LoTr 4

Observation data: J2000 epoch
- Right ascension: 11^{h} 52^{m} 29.22^{s}
- Declination: −42° 17′ 38.6″
- Distance: 19,569 ly
- Apparent diameter: 30x26"
- Constellation: Centaurus
- Designations: PN G 291.4+19.2, PK 291+19 1

= LoTr 4 =

Faint planetary nebula in the constellation Centaurus

LoTr 4 is a planetary nebula with two separate shells. LoTr 4 was discovered with 11 other planetary nebula under the LoTr Catalog and was discovered in 1980 by astronomers A.J
Longmore and S.B. Tritton using the UK Schmidt Telescope.

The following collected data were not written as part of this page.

/-- Taking a trap: each entering lane keeps its return clause, slot and window; the gang's system registers say what
happened; the lanes go to the handler in privileged mode with their watchdog count at zero (R377, R378). -/
def enterHandler (s : State) (uid g : Nat) (lanes : List Nat) (tvec : DWord) (info : FaultInfo) (epc : DWord) (eslot : Nat)
    (shadow : Nat → List (Option DWord)) : State :=
  modGang s uid g (fun x =>
    { x with
      lanes := (List.range x.lanes.length).map (fun i =>
        let l := x.lane i
        if lanes.contains i then
          { l with st := .trapped, handler := true, pc := tvec, resume := 0, epc := epc, eslot := eslot, shadow := shadow i,
                   wdog := 0 }
        else l)
      ecause := BitVec.ofNat 32 (causeCode info.cause)
      einfo := info.einfo
      eaddr := info.addr
      einsn := info.insn
      elane := BitVec.ofNat 32 (info.lane + 32 * info.port.getD 0 + (if info.port.isSome then 512 else 0))
      espos := info.spos })

/-- A fault of one gang meets its fate (R374, R377): the handler, if one is installed and no lane of the group is in it
already; otherwise the end of the team. -/
def takeTrap (s : State) (uid g : Nat) (lanes : List Nat) (info : FaultInfo) (epc : DWord) (eslot : Nat)
    (shadow : Nat → List (Option DWord)) : State :=
  match findTeam s uid with
  | none => s
  | some t =>
    if !traps info.cause ∨ lanes.any (fun i => ((t.gang g).lane i).trapped) then endTeam s uid info
    else match handlerFor s t.ctx info.cause info.tmem with
      | none => endTeam s uid info
      | some v => enterHandler s uid g lanes v info epc eslot shadow

/-- Where TRET resumes a lane (R379): at its saved clause and slot, or at the slot after it, where w1 names the slot that was
skipped. A slot past the clause's last one stands for the next clause, which CLAUSE_ISSUE resolves. -/
def leaveHandler (l : Lane) (skip : Bool) : Lane :=
  { l with st := .running, handler := false, pc := l.epc, resume := if skip then l.eslot + 1 else l.eslot,
           win := if skip then none :: l.shadow.take (min 7 l.eslot) else l.shadow.take l.eslot, wdog := 0 }

-- Lane states at a YLD point (R84, R85)

/-- A lane reaches a YLD point: its watchdog count is reset, and it stops there if its team is being pre-empted or
killed (R84, R85, R420). A lane in a handler stops for a kill alone, and leaves the handler, so that the gang's other lanes come to
their YLD points. -/
def Lane.yldPoint (l : Lane) (stop : Bool) (kill : Bool := false) : Lane :=
  match l.st with
  | .running => { l with wdog := 0, st := if stop then .stopped none else .running }
  | .blocked w =>
    if kill then { l with wdog := 0, st := .stopped (some w), handler := false }
    else { l with wdog := 0, st := if stop && !l.handler then .stopped (some w) else .blocked w }
  | .trapped => if kill then { l with wdog := 0, st := .stopped none, handler := false } else { l with wdog := 0 }
  | _ => { l with wdog := 0 }

/-- A kill reaches a team: the lanes that wait stand at a YLD point (R84, R420). -/
def Team.kill (t : Team) : Team :=
  { t with killPending := true, gangs := t.gangs.map (fun g => { g with lanes := g.lanes.map (fun l => match l.st with
      | .blocked _ => { l.yldPoint true true with wdog := l.wdog }
      | _ => l) }) }

/-- Must the team's lanes stop at their YLD points? -/
def Team.stopping (t : Team) : Bool := t.preempting || t.killPending

-- Tracked operations (R73)

/-- The gang whose operation list holds an operation: it stays with its gang when its lanes' quads move (R82). -/
def opGang (t : Team) (op : Nat) : Option Nat :=
  (List.range t.gangs.length).find? (fun g => (t.gang g).ops.any (fun o => o.id == op))

/-- That gang's number, `g` if no gang holds the operation. -/
def opHome (s : State) (uid g op : Nat) : Nat := ((findTeam s uid).bind (fun t => opGang t op)).getD g

/-- An operation's part of one lane is done; the flag falls when every lane's part is (R73). -/
def finishPart (s : State) (uid g op ident : Nat) : State :=
  modGang s uid (opHome s uid g op) (fun x =>
    match x.ops.find? (fun o => o.id == op) with
    | none => x
    | some o =>
      let rest := o.lanes.filter (fun j => j != ident)
      if rest.isEmpty then { x with ops := x.ops.filter (fun p => p.id != op) }.subFlag o.flag
      else { x with ops := modWhere (fun p => p.id == op) (fun p => { p with lanes := rest }) x.ops })

/-- Does a lane take the results of operation `op`: it has not exited since the operation was issued (R88)? -/
def Lane.takes (l : Lane) (op : Nat) : Bool := l.live && decide (l.since ≤ op)

/-- Write the result of flag-tracked operation `op` into a lane (R74), or into the c registers of its gang. A lane that has
exited takes nothing (R88). A register that the lane itself wrote meanwhile ends with this result (log entry 93). -/
def writeResult (s : State) (uid g i op : Nat) (d : Dst) (vs : List Word) : State :=
  match d.name with
  | .g n => modLane s uid g i (fun l => if l.takes op then l.setRegs n vs else l)
  | .c n => modGang s uid g (fun x => x.setCregs n vs)
  | _ => s

end Sys2Proof.Machine
end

LoTr 4 has a outer shell with a angular radius of 13.5" and an inner shell with a angular radius of 3", as estimated by the O III emission. A distance of 6 Kpc and a radius of 0.6 pc mean the inner and outer shells have linear radii of 0.22 and 0.39 pc. The nebula has an average expansion velocity of 20 km/sec. It may have a stellar mass of M = 0.65±0.11 and a stellar radius of 0.16-0.36.

== Central star ==
The star has a radius range of 7.5"-13.5". It is also very hydrogen-deficient. Some studies indicate it is a "born-again post-AGB star. The present position of LoTr 4 indicates a time of ~300 years since its second "born-again" departure from the AGB. The central star has an effective temperature of ~120,000 K.